I walk into the office and Polly’s there, holding the phone out to me, smiling and nodding encouragement. I hesitate and then take it from her.
‘Hello?’ I say. It comes out croaky, not calm and grown up, and just a tiny bit bored like I’d heard it in my head.
And then there’s silence.
And then a voice says, ‘Hello?’
And with a shock of familiarity, I realize her voice is one I know.
Not the voice of a stranger, as I’d expected.
Distant from myself, I think: Does this mean I remember her? Or do I know her voice because she’s part of me, I’m part of her? And I notice, from my distant viewpoint, that I’m pleased.
I don’t mean to be. I don’t want to be. But I am pleased that her voice is familiar because it means we know each other, really know each other, and so mine will be familiar to her too.
And then, all in a slowed fragment of a second, I know that’s wrong.
That’s not why her voice is familiar.
‘Hello? Clem? Is that you?’ the voice says again, and even though the line is terrible, I can hear this voice is shaking with the effort of not cracking. ‘Can you hear me, love? Are you there?’

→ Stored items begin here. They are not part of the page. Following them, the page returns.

/-- PGREQ (R176): each page that it counts is requested, and it waits if it has counted a page of its own. -/
def execPgreq (o : Ops) (s : State) : Outcome State Fault Refusal :=
  closing o (addressSources o ++ [(o.c, o.ec)]) s fun c =>
    let w := o.fmt.width
    let p := readPred c.g o.c
    let es := (c.elems o).filter fun e => !p.getLsbD (predIndex w e.idx)
    let (v, s) := check s c.seat (c.base o.a) .rd (elemBytes w) (fun _ => false) es
    match v with
    | .held => s
    | .misaligned ea => c.trap s 0x07 0 (BitVec.ofNat 64 ea)
    | .access d ea => c.trap s 0x06 d (BitVec.ofNat 64 ea)
    | .go _ absent =>
      let ps := distinctPages (pagesOf absent)
      let s := waitOnPages s c.seat ps
      let s := requestPages s c.seat .rd (ps.filter (pageCounted s c.seat))
      s.modGroup c.gid fun g => { g with run := some { c.r.after (opWords o) with
        committed := true
        waits := if g.missing ≤ c.g.missing then c.r.waits else c.r.waits ++ [.pages] } }

/-- The lines that a prefetch brings in (R177): those of aligned, readable, resident elements outside the scratchpad; none while a walk
waits. -/
def prefLines (s : State) (c : Ctx) (o : Ops) : Option (List Nat) × State :=
  let es := (c.elems o).filter fun e => e.ea % elemBytes o.fmt.width == 0
  let (rs, s) := resolveAll s c.seat (c.base o.a) .rd es
  (if rs.any fun e => e.2 == .held then none
    else some (rs.filterMap fun (_, r) => match r with
      | .ok (.mem pa) => some (pa / 128 * 128)
      | _ => none).eraseDups, s)

/-- One line of a prefetch: it enters its slice, and under .ca and .ev the core's L1 once its home may be read. A line at the host or at a
linked device is asked for there. A prefetch never makes a tile current (R199). -/
def prefLine (s : State) (core policy pa : Nat) : State :=
  let wanted := usesL1 policy && (Sparse.find? (s.core core).l1 pa).isNone
  let fill (s : State) (req : Option Nat) : State :=
    let c := s.core core
    s.setCore core { c with l1 := Sparse.insert c.l1 pa (.fill false (policy == 2) req) }
  if isRemote (.mem pa) then
    match (if wanted then portOf s pa else none) with
    | some p =>
      let (id, s) := s.fresh
      send (fill s (some id)) core p (.read id pa)
    | none => s
  else if homeBusy s (.mem pa) then
    let (_, reqs, s) := homeRead (exchange s (dieOf core) (homeDie pa)) pa policy
    if wanted then fill s reqs.head? else s
  else (homeReadL1 s core pa policy true).2.2

/-- PREF (R177): it stands in place while a walk waits (R315). -/
def execPref (o : Ops) (s : State) : Outcome State Fault Refusal :=
  performFrom (addressSources o) s fun c =>
    match prefLines s c o with
    | (none, s) => s
    | (some lines, s) => c.next (lines.foldl (fun s pa => prefLine s c.core (o.mod.toNat % 4) pa) s) c.g (opWords o)

/-! ### MLD and MST -/

/-- The elements of a matrix in memory (R155), in ascending lane, row-major: number 36 l + 6 r + c. -/
def Ctx.matElems (c : Ctx) (o : Ops) (x : Opnd) (m : MReg) (rs z : Nat) : List Elem :=
  let base := vbaseOf (c.base x)
  let b := (c.read o none o.b).val
  ((List.range 32).filter (c.guard o).lane).flatMap fun l =>
    (((List.range 36).filter (inShape m.rows m.cols))).map fun q =>
      let k := q / 6 * rs + q % 6 * z
      { idx := 36 * l + q, off := (lane b l + k) % 2 ^ 64, ea := (base + lane b l + k) % 2 ^ 64 }

/-- The row stride that is no multiple of the element size traps with detail 1 at element (0, 0) of the lowest active
lane (R155). -/
def strideAddress (c : Ctx) (o : Ops) (x : Opnd) : Nat :=
  match (c.guard o).elected with
  | some l => (vbaseOf (c.base x) + lane (c.read o none o.b).val l) % 2 ^ 64
  | none => 0

/-- MLD (R155). -/
def execMld (o : Ops) (s : State) : Outcome State Fault Refusal :=
  electing o s (fun c => c.pass s o) <| performFrom (addressSources o ++ [(o.c, o.ec), (o.d, false)]) s fun c =>
    let z := o.fmt.width / 8
    let m := Opnd.num o.d
    let d := c.g.mreg m
    let rs := c.scalar o o.c
    if rs % z != 0 then c.trap s 0x07 1 (BitVec.ofNat 64 (strideAddress c o o.a))
    else
      let (v, s) := check s c.seat (c.base o.a) .rd z (fun _ => false) (c.matElems o o.a d rs z)
      match v with
      | .held => s
      | .misaligned ea => c.trap s 0x07 0 (BitVec.ofNat 64 ea)
      | .access e ea => c.trap s 0x06 e (BitVec.ofNat 64 ea)
      | .go locs absent =>
        if !absent.isEmpty then residencyFault s c.seat .rd (pagesOf absent)
        else if remoteAbort c locs then abortTxn s c.gid 0x0B
        else
          let (id, s) := s.fresh
          let items := orderItems (locs.map fun (e, _, l) => { idx := e, loc := l, size := z, nib := none })
          let a := newAccess c id (.mld m o.fmt) items [] 0 (locs.map fun (e, ea, _) => (e, BitVec.ofNat 64 ea))
          let g := c.g.setM m { d with full := false }
          c.next s { g with accs := g.accs ++ [a] } (opWords o)

/-- The data of a MLD (R155): the elements found, widened exactly; a NaN, of .f32 too, becomes the canonical one (DEDUCED: R44). -/
def Group.arriveMat (g : Group) (a : Access) (m : Nat) (f : Fmt) : Group :=
  let d := g.mreg m
  let widen (x : Nat) : Nat := f32Fmt.ofValue 0 (valOf f x)
  g.setM m { d with full := true, elems := ofMat fun l q => match a.value (36 * l + q) with
    | some x => widen x
    | none => mElem d.elems l q }

/-- MLD_ARRIVAL (R155). -/
def execMldArrival (gid acc : Nat) (s : State) : Outcome State Fault Refusal :=
  match Sparse.find? s.groups gid with
  | none => .next s
  | some g =>
    match arrivalReady s g acc with
    | none => .next s
    | some a =>
      match a.use with
      | .mld m f =>
        let rest := { g with accs := g.accs.filter fun b => b.id != acc }
        if g.retired then .next (s.putGroup gid rest)
        else
          match a.poison with
          | some x => .next (poisonTrap (s.putGroup gid (g.dropAccess a)) gid a x.2)
          | none => .next (s.putGroup gid (rest.arriveMat a m f))
      | _ => .next s

/-- MST (R155). -/
def execMst (o : Ops) (s : State) : Outcome State Fault Refusal :=
  electing o s (fun c => c.pass s o) <|
  performFrom [(.reg (.p o.pred), false), (o.a, o.ea), (o.b, o.eb), (o.c, o.ec)] s fun c =>
    if c.r.stage == 1 then resumeStores c s (opWords o)
    else if !loadsPerformed c.g then s
    else
      let z := o.fmt.width / 8
      let a := c.mat o.a
      let rs := c.scalar o o.c
      if rs % z != 0 then c.trap s 0x07 1 (BitVec.ofNat 64 (strideAddress c o o.d))
      else
        let (v, s) := check s c.seat (c.base o.d) .wr z (fun _ => false) (c.matElems o o.d a rs z)
        match v with
        | .held => s
        | .misaligned ea => c.trap s 0x07 0 (BitVec.ofNat 64 ea)
        | .access e ea => c.trap s 0x06 e (BitVec.ofNat 64 ea)
        | .go locs absent =>
          if !absent.isEmpty then residencyFault s c.seat .wr (pagesOf absent)
          else
            let f := opFloat o
            let ps : List Piece := locs.map fun (e, ea, l) =>
              { loc := l, size := z, nib := none, ea := ea,
                val := f.ofValue (opRound o) (f32Fmt.val (mElem a.elems (e / 36) (e % 36))) }
            issueStores c s (storesOf 0 ps) (opWords o)

/-! ### The function table -/

/-- Whether a run other than the one that a group is issuing is bound to a bank of its core (R137, R139): a run in issue, or one that a
suspending trap has left or is about to leave, the group's own included. -/
def bankInUse (s : State) (core gid : Nat) (bank : Bool) : Bool :=
  let on (r : Option Run) : Bool := (r.map fun r => r.bank == bank).getD false
  s.groups.any fun e => e.1 / 64 == core && ((e.1 != gid && on e.2.run) || on e.2.susp || on (e.2.entering.bind (·.2.1)))

/-- The word at which a check failed: how many words before it are loaded (R139). -/
def wordsBefore (es : List Elem) (ea : Nat) : Nat := (es.takeWhile fun e => e.ea != ea).length

/-- TBLLD (R139): the words before a faulting one are loaded all the same. -/
def execTblld (o : Ops) (s : State) : Outcome State Fault Refusal :=
  electing o s (fun c => c.pass s o) <| performFrom (addressSources o ++ [(o.c, o.ec)]) s fun c =>
      let core := s.core c.core
      let bank := !core.cur
      if bankInUse s c.core c.gid bank then s
      else
        let desc := c.scalar o o.c
        let first := bits desc 0 10
        let count := min (bits desc 10 11) 1024
        let b := c.scalar o o.b
        let base := vbaseOf (c.base o.a)
        let es : List Elem := (List.range count).map fun i =>
          { idx := i, off := (b + 4 * i) % 2 ^ 64, ea := (base + b + 4 * i) % 2 ^ 64 }
        let load (s : State) (locs : List (Nat × Nat × Loc)) (n : Nat) : Nat × State :=
          let (id, s) := s.fresh
          let items := orderItems ((locs.filter fun l => l.1 < n).map fun (e, _, l) => { idx := e, loc := l, size := 4, nib := none })
          let a := newAccess c id (.table id) items [] 0 (locs.map fun (e, ea, _) => (e, BitVec.ofNat 64 ea))
          let s := addAccess s c.gid a
          let x := s.core c.core
          (id, s.setCore c.core { x with
            tables := x.tables ++ [{ id := id, gid := c.gid, bank := bank, first := first, count := count, limit := n }] })
        let (v, rs, s) := checkAll s c.seat (c.base o.a) .rd 4 (fun _ => false) es
        match v with
        | .held => s
        | .misaligned ea => c.trap s 0x07 0 (BitVec.ofNat 64 ea)
        | .access d ea =>
          let n := wordsBefore es ea
          let s := if n == 0 then s else (load s (found (rs.take n)) n).2
          c.trap s 0x06 d (BitVec.ofNat 64 ea)
        | .go locs absent =>
          if remoteAbort c locs then abortTxn s c.gid 0x0B
          else
            match absent with
            | (i, _, _, _) :: _ =>
              let s := if i == 0 then s else (load s locs i).2
              residencyFault s c.seat .rd (pagesOf absent)
            | [] =>
              if count == 0 then c.next s c.g (opWords o)
              else
                let (id, s) := load s locs count
                s.modGroup c.gid fun g => { g with run := some { c.r.after (opWords o) with
                  issuedTables := c.r.issuedTables ++ [id] } }

/-- Writing words to entries of a bank, those alone that stand before a word found poisoned or failed; a word before a faulting one that
lies on a page that is not resident is written as 0 (DESIGN CHOICE: R139 does not say what it holds). -/
def Core.fillTable (c : Core) (t : TableLoad) (a : Access) : Core :=
  let put (b : Sparse (BitVec 32)) : Sparse (BitVec 32) := (List.range (min t.limit ((a.poison.map (·.1)).getD t.limit))).foldl (fun b i =>
    Sparse.set b ((t.first + i) % 1024) (BitVec.ofNat 32 ((a.value i).getD 0)) 0) b
  if t.bank then { c with bank1 := put c.bank1 } else { c with bank0 := put c.bank0 }

/-- TBLLD_ENTRIES_WRITTEN (R139): in the order of issue at the core for each bank. -/
def execTblldEntriesWritten (core id : Nat) (s : State) : Outcome State Fault Refusal :=
  let c := s.core core
  match c.tables.find? fun t => t.id == id with
  | none => .next s
  | some t =>
    let before := c.tables.takeWhile fun x => x.id != id
    match Sparse.find? s.groups t.gid with
    | none => .next (s.setCore core { c with tables := c.tables.filter fun x => x.id != id })
    | some g =>
      if before.any fun x => x.bank == t.bank then .next s
      else
        match arrivalReady s g id with
        | none => .next s
        | some a =>
          let g := { g with accs := g.accs.filter fun b => b.id != id }
          let c := c.fillTable t a
          let s := (s.putGroup t.gid g).setCore core { c with tables := c.tables.filter fun x => x.id != id }
          match a.poison with
          | some x => if g.retired then .next s else .next (poisonTrap s t.gid a x.2)
          | none => .next s

/-- TBLSW (R140): the bank becomes current at the run's trailer. -/
def execTblsw (o : Ops) (s : State) : Outcome State Fault Refusal :=
  electing o s (fun c => c.pass s o) <| compute o s fun c => (c.g, { c.r with tblsw := some ((c.scalar o o.a).testBit 0) })

end Sys2Proof.Machine
end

And everything, in that elastic fraction of a moment, seems to disintegrate. It falls apart and I fall with it. I close my eyes, and when I open them the world has put itself back together in a completely different shape.
And I’m so overwhelmed with relief and disbelief and with guilt and fear and with something else that I’d forgotten I could feel, that everything blurs and I have to lean against the wall by the desk to keep from falling.
‘Claudia,’ I say, my voice sounding far away from where I am.
‘Clem!’
‘Claudia, oh my God.’
And I’m crying. Not pretty crying, like on films. Scary-sounding crying that sounds nothing like mine, not even much like a person’s.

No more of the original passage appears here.